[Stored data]
=== Section Start ===
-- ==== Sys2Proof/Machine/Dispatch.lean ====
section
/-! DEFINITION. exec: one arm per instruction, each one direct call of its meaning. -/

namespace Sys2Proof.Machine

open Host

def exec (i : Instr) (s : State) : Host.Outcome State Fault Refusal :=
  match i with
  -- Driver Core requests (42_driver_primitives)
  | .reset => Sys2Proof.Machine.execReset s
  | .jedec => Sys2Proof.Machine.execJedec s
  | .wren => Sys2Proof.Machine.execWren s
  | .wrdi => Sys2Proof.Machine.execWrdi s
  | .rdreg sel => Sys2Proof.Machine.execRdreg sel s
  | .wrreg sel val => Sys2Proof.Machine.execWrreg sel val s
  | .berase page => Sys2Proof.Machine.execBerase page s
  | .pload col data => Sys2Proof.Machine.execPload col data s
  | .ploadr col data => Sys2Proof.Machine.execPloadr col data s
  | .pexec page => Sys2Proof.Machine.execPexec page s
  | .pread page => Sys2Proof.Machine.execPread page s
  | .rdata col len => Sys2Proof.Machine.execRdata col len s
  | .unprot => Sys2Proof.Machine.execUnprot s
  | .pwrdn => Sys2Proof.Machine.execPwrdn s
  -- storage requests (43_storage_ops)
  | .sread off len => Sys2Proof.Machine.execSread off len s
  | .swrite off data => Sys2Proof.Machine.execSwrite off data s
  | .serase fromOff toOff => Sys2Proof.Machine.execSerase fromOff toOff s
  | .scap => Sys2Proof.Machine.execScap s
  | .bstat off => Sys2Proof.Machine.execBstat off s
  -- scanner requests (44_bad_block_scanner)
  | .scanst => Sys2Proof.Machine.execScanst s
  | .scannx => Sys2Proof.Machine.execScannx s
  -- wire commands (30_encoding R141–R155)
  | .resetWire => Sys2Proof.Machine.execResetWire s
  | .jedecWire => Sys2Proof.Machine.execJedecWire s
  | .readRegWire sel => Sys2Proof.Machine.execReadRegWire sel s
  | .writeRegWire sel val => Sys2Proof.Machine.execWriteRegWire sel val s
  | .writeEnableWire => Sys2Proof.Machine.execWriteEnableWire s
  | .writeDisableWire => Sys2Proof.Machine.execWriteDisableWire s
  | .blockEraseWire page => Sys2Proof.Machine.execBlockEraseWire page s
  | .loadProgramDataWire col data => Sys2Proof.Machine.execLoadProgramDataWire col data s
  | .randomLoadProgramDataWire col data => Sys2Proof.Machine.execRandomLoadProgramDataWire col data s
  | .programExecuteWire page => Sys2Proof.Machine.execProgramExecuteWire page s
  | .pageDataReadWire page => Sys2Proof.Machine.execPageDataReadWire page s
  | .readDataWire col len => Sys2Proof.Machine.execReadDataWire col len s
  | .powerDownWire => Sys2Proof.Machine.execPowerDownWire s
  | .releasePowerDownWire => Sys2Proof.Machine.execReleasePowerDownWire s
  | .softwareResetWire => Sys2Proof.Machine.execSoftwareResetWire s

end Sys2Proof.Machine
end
=== Section End ===
**GOAL OF THE EXERCISE:**
From the records above, reproduce exactly the lines from the one with "namespace Sys2Proof.Machine" to the one with "Sys2Proof.Machine.execPload col data s", both included, and no others.

**SOLUTION FOR THIS EXERCISE:**
namespace Sys2Proof.Machine

open Host

def exec (i : Instr) (s : State) : Host.Outcome State Fault Refusal :=
  match i with
  -- Driver Core requests (42_driver_primitives)
  | .reset => Sys2Proof.Machine.execReset s
  | .jedec => Sys2Proof.Machine.execJedec s
  | .wren => Sys2Proof.Machine.execWren s
  | .wrdi => Sys2Proof.Machine.execWrdi s
  | .rdreg sel => Sys2Proof.Machine.execRdreg sel s
  | .wrreg sel val => Sys2Proof.Machine.execWrreg sel val s
  | .berase page => Sys2Proof.Machine.execBerase page s
  | .pload col data => Sys2Proof.Machine.execPload col data s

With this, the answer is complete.